▸ **Brief**
Copy every line of the records below where the word "hsize" occurs.

(Records drawn from a dataset)
·····

/-- Settles O45: a row with good operands answers by the state of its port, and then by what the sink did. -/
theorem icpPortRowsPassTheSinksAnswer : Obligations.IcpPortRowsPassTheSinksAnswer := by
  intro tr seq ps s d P n plugged ready
  refine ⟨fun seen h hgood => ⟨fun hplug => ?_, fun hplug hseen => ?_, fun hplug bs hseen => ?_⟩,
    fun acked h hgood => ⟨fun hplug => ?_, fun hplug hack => ?_, fun hplug hack => ?_⟩,
    fun seen h hport => ⟨fun hplug => ?_, fun hplug hno => ?_, fun hplug hstate ws hseen => ?_⟩,
    fun seen h hgood => ⟨fun hready => ?_, fun hready hseen => ?_, fun hready bs hseen hread => ?_,
      fun hready bs hseen hwrite => ?_⟩⟩
  · exact replies rfl h hgood (opSinkRead_unplugged hplug) (by decide)
  · subst hseen
    exact replies rfl h hgood (opSinkRead_failed hplug) (by decide)
  · subst hseen
    exact replies rfl h hgood (opSinkRead_bytes hplug) (by decide)
  · exact replies rfl h hgood (opDpcdWrite_unplugged hplug) (by decide)
  · subst hack
    exact replies rfl h hgood (opDpcdWrite_plugged hplug) (by decide)
  · subst hack
    exact replies rfl h hgood (opDpcdWrite_plugged hplug) (by decide)
  · exact replies rfl h (badDp_of_lt hport) (opHdcpTopology_unplugged hplug) (by decide)
  · exact replies rfl h (badDp_of_lt hport) (opHdcpTopology_unavailable hplug hno) (by decide)
  · subst hseen
    exact replies rfl h (badDp_of_lt hport) (opHdcpTopology_words hplug hstate) (by decide)
  · exact replies rfl h hgood (opDsiDcs_unready hready) (by decide)
  · subst hseen
    exact replies rfl h hgood (opDsiDcs_failed hready) (by decide)
  · subst hseen
    exact replies rfl h hgood (opDsiDcs_read hready hread) (by decide)
  · subst hseen
    exact replies rfl h hgood (opDsiDcs_write hready hwrite) (by decide)

/-- Settles O44: each row answers what its operation does; a whole reset, SHUTDOWN and POWER_STATE begin after the reply. -/
theorem icpControlRowsTakeEffect : Obligations.IcpControlRowsTakeEffect := by
  intro tr seq ps s d P q owner
  refine ⟨fun h hms => ?_, fun h hplain => ?_, fun h hstarter => ?_, fun h hheld => ?_, fun h hother hfree => ?_,
    fun h hother hheld hhere => ?_, fun h => ?_, fun h hall hplain => ?_, fun h hall hstarter => ?_,
    fun hdark hnext hrun htest hctl hpart hstarter => ?_, fun h hsome hmask hpart hplain htables hused => ?_,
    fun h hsome hmask hpart hplain hused => ?_, fun h hfree => ?_, fun h hbusy => ?_, fun h hstate hfree => ?_,
    fun h hstate href => ?_⟩
  · exact replies (f := opHeartbeat) rfl h (badHeartbeat_of hms) rfl (by decide)
  · exact replies rfl h rfl (opAckAttention_plain hplain) (by decide)
  · exact replies rfl h rfl (opAckAttention_starter hstarter) (by decide)
  · exact replies rfl h rfl (opClaimControl_held hheld) (by decide)
  · exact replies rfl h rfl (opClaimControl_taken hother hfree) (by decide)
  · exact replies rfl h rfl (opClaimControl_refused hother hheld hhere) (by decide)
  · exact replies (f := opReleaseControl) rfl h rfl rfl (by decide)
  · exact gives_then (g := fun d => d.warmReset .software) rfl h rfl (opSoftReset_all hall hplain)
  · exact gives_then (g := fun d => d.warmReset .software) rfl h rfl (opSoftReset_leaves_starter hall hstarter)
  · exact Gives.run rfl hdark
      (icpRun_failed hnext hrun htest opRow_softReset (cmdTest_softReset_starter hctl hstarter hpart))
  · exact replies rfl h rfl (opSoftReset_inUse hpart hsome hmask htables hused) (by decide)
  · exact replies rfl h rfl (opSoftReset_blocks hpart hsome hmask hused) (by decide)
  · exact gives_then (g := fun d => d.shutBegin (P 0)) rfl h rfl (opShutdown_begins hfree)
  · exact replies rfl h rfl (opShutdown_refused hbusy) (by decide)
  · exact gives_then (g := fun d => d.powerTake (P 0)) rfl h rfl (opPowerState_begins hstate hfree)
  · exact replies rfl h rfl (opPowerState_refused hstate href) (by decide)

/-- Settles O47: each row answers by the owner of its pipe and its staging; LAYOUT_SET and PIPE_TIMING_SET by their commit. -/
theorem icpLayoutRowsStageAndSet : Obligations.IcpLayoutRowsStageAndSet := by
  intro tr seq ps s d P a2
  refine ⟨fun h => ⟨fun c href => ?_, fun hopen hcopy hlay => ?_, fun hopen hempty => ?_⟩,
    fun h hgood => ⟨fun hnone => ?_, fun st hst hen => ?_, fun st hst hoff => ?_⟩,
    fun h hpipe => ⟨fun hpend => ?_, fun hown hnone => ?_, fun lay c w need have_ hown hst hlim => ?_,
      fun lay hown hst hlim => ?_⟩,
    fun h hatlas hsid => ⟨fun hfree => ?_, fun hused => ?_⟩,
    fun h halign hbase hmin hmax => ⟨fun hbeyond => ?_, fun hfits => ?_⟩, fun h hgood => ?_,
    fun h hpipe => ⟨fun c href => ?_, fun hopen hsmall => ?_, fun hopen hfits => ?_⟩⟩
  · exact replies rfl h rfl (opLayoutBegin_refused href) (serviceRefused_ne_badParam href)
  · exact replies rfl h rfl (opLayoutBegin_copies hopen hcopy hlay) (by decide)
  · exact replies rfl h rfl (opLayoutBegin_empty hopen hempty) (by decide)
  · exact replies rfl h hgood (opLayoutWindow_closed hnone) (by decide)
  · exact replies rfl h hgood (opLayoutWindow_sets hst hen) (by decide)
  · exact replies rfl h hgood (opLayoutWindow_removes hst hoff) (by decide)
  · exact replies rfl h (badPipe_of_lt hpipe) (opLayoutSet_pending hpend) (by decide)
  · exact replies rfl h (badPipe_of_lt hpipe) (opLayoutSet_closed hown hnone) (by decide)
  · exact replies rfl h (badPipe_of_lt hpipe) (opLayoutSet_limited hown hst hlim) (by decide)
  · exact replies_layoutSet h hpipe hown hst hlim rfl
  · exact replies rfl h (badAtlas_of_lt hatlas hsid) (opAtlasSet_free hfree) (by decide)
  · exact replies rfl h (badAtlas_of_lt hatlas hsid) (opAtlasSet_sets hused) (by decide)
  · exact replies rfl h (badMeters_of halign hbase hmin hmax) (opMeterTableSet_beyond hbeyond) (by decide)
  · exact replies rfl h (badMeters_of halign hbase hmin hmax) (opMeterTableSet_sets hfits) (by decide)
  · exact replies (f := opMeterWrite) rfl h hgood rfl (by decide)
  · exact replies rfl h (badPipe_of_lt hpipe) (opPipeTimingSet_refused href) (serviceRefused_ne_badParam href)
  · exact replies rfl h (badPipe_of_lt hpipe) (opPipeTimingSet_small hopen hsmall) (by decide)
  · exact replies_pipeTimingSet h hpipe hopen hfits rfl

/-- Settles O58: the first packet of its transport meets the tests of its length and check value, then those of its header; the
    first that fails decides. -/
theorem packetsAreTestedInOrder : Obligations.PacketsAreTestedInOrder := by
  intro tr packet s hdark hframed ws w op seq x b n y e first sized clean header
  have gives {g : Dev} (hg : icpPacketReceived tr packet s.dev = g) : Gives (.icpPacketReceived tr packet) s g :=
    Gives.run rfl hdark hg
  have tested (hfirst : first) {g : Dev} (hg : y.packetTests tr ws = g) :
      Gives (.icpPacketReceived tr packet) s (g.settle tr n) :=
    gives ((icpPacketReceived_first hfirst.1 hfirst.2).trans (congrArg (·.settle tr n) hg))
  have checked (hclean : clean) {g : Dev} (hg : e.headerTests tr ws = g) :
      Gives (.icpPacketReceived tr packet) s (g.settle tr n) :=
    tested hclean.1 ((packetTests_clean hclean.2.1 hclean.2.2).trans hg)
  refine ⟨fun hno => gives (icpPacketReceived_unframed hno), fun z hf hz hstage => ?_,
    fun hfirst hsize => tested hfirst (packetTests_missized hsize),
    fun hfirst hsize hcheck => tested hfirst (packetTests_unchecked hsize hcheck),
    fun hclean hlen => checked hclean (headerTests_length hlen), fun hclean hlen hres => ?_,
    fun hclean hhead hop => checked hclean (headerTests_unknown hhead.1 hhead.2 hop),
    fun r code pay hclean hhead hnew hop htest => ?_, fun r hclean hhead hnew hop htest => ?_⟩
  · exact gives ((icpPacketReceived_framed hf).trans (settle_waiting hz hstage _))
  · have hset : ¬ PlainHeader ws := by rwa [PlainHeader, not_and_or, not_and_or]
    exact checked hclean (headerTests_reserved hlen hset)
  · exact checked hclean ((headerTests_command hhead.1 hhead.2 hnew hop).trans (by rw [htest]; rfl))
  · exact checked hclean ((headerTests_command hhead.1 hhead.2 hnew hop).trans (by rw [htest]))

/-- Settles O59: an index is refused by its difference, and a command is taken while the ring is ready for it. -/
theorem ringTakesAndRefusesIndices : Obligations.RingTakesAndRefusesIndices := by
  intro data s hdark d t h taken room bs ws
  have tail {e : Dev} (he : icpCmdTailWrite data d = e) : Yields (.icpCmdTailWrite data) s e :=
    Yields.run rfl hdark (ringAt_cmdTail (d := d) ▸ restoreIf_mismatches _ _ _ _) he
  have head {e : Dev} (he : icpRplHeadWrite data d = e) : Yields (.icpRplHeadWrite data) s e :=
    Yields.run rfl hdark (ringAt_rplHead (d := d) ▸ restoreIf_mismatches _ _ _ _) he
  refine ⟨fun hfew => tail (if_neg (Nat.not_lt.mpr hfew)), fun hmany => tail (if_pos hmany),
    fun hfew => head (if_neg (Nat.not_lt.mpr hfew)), fun hmany => head (if_pos hmany), fun hon hsome hroom => ?_,
    fun hno => ?_⟩
  · exact Gives.run rfl hdark (icpRingTake_takes ⟨hon, hsome, hroom⟩)
  · exact Gives.run rfl hdark (icpRingTake_idle hno)

/-- Settles O60: a WRITE_PACKET acts by what its transport holds and by the packet, a read by what there is to send. -/
theorem sideBandTransportsHoldOneOfEach : Obligations.SideBandTransportsHoldOneOfEach := by
  intro tr bytes len s hdark htr d x free n lead out
  have gives {c : Instr} {f : Dev → Dev} {e : Dev} (hc : exec c s = s.run f) (he : f d = e) : Gives c s e :=
    Gives.run hc hdark he
  refine ⟨fun hheld => ?_, fun hfree hi2c hword hmin hmax => ?_, fun hfree hi2c hbad => ?_,
    fun hfree hspi => ?_, fun hfree hspi hshort => ?_, fun hend => ?_, fun hmore => ?_, ?_, ?_⟩
  · exact gives rfl (writePacket_overrun htr hheld)
  · subst hi2c
    exact gives rfl (writePacket_whole htr hfree rfl (badFrame_iff.mpr ⟨hword, hmin, hmax⟩))
  · subst hi2c
    have hframe : badFrame bytes.length = true := by
      rw [← Bool.not_eq_false]
      exact mt badFrame_iff.mp hbad
    exact gives rfl (writePacket_framing htr hfree hframe)
  · intro m hwhole hword hmin hmax
    subst hspi
    have hlen : ((bytes.drop 2).take m).length = m := by rw [List.length_take, List.length_drop]; omega
    exact gives rfl (writePacket_whole htr hfree (sidePacket_spi_whole hwhole)
      (badFrame_iff.mpr (hlen.symm ▸ ⟨hword, hmin, hmax⟩)))
  · subst hspi
    exact gives rfl (writePacket_framing htr hfree (by rw [sidePacket_spi_short hshort]; rfl))
  · exact gives rfl ((readReply_eq htr).trans (if_pos hend))
  · exact gives rfl ((readReply_eq htr).trans (if_neg (Nat.not_le.mpr hmore)))
  · exact gives rfl (readStatus_eq htr)
  · exact gives rfl (sidebandBadCommand_eq htr)

end Sys2Proof.Machine
end

section
/-! SUPPORT.  When a command can act (R486, R487, R515): the shape of each command's meaning, by its reach. -/

namespace Sys2Proof.Machine

/-- A command that needs the main supply is an effect outside DEEP and structural scan. -/
theorem exec_awake {c : Instr} (h : c.reach = .awake) (s : State) : ∃ f, exec c s = s.run f := by
  cases c with
  | aonPowerOn | aonBrownout => cases h
  | hpdPlug | hpdUnplug | brownoutWarn | brownoutRecovery | perstAssert | perstDeassert | wakeNFall | sidebandWake | refclkLost
  | refclkReturn => cases h
  | dramWindowWrite addr data dt => exact ⟨fun d => dramWindowWrite addr.toNat data (d.advance dt), rfl⟩
  | dramEccError ch uncorrectable reader dt =>
    exact ⟨fun d => dramEccError ch.val uncorrectable reader.reader reader.addr.toNat (d.advance dt), rfl⟩
  | dmaBusError kind addr ends data dt => exact ⟨fun d => dmaBusError kind addr.toNat ends data (d.advance dt), rfl⟩
  | _ => exact ⟨_, rfl⟩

·····

▸ **Result below**
    fun hfirst hsize => tested hfirst (packetTests_missized hsize),
    fun hfirst hsize hcheck => tested hfirst (packetTests_unchecked hsize hcheck),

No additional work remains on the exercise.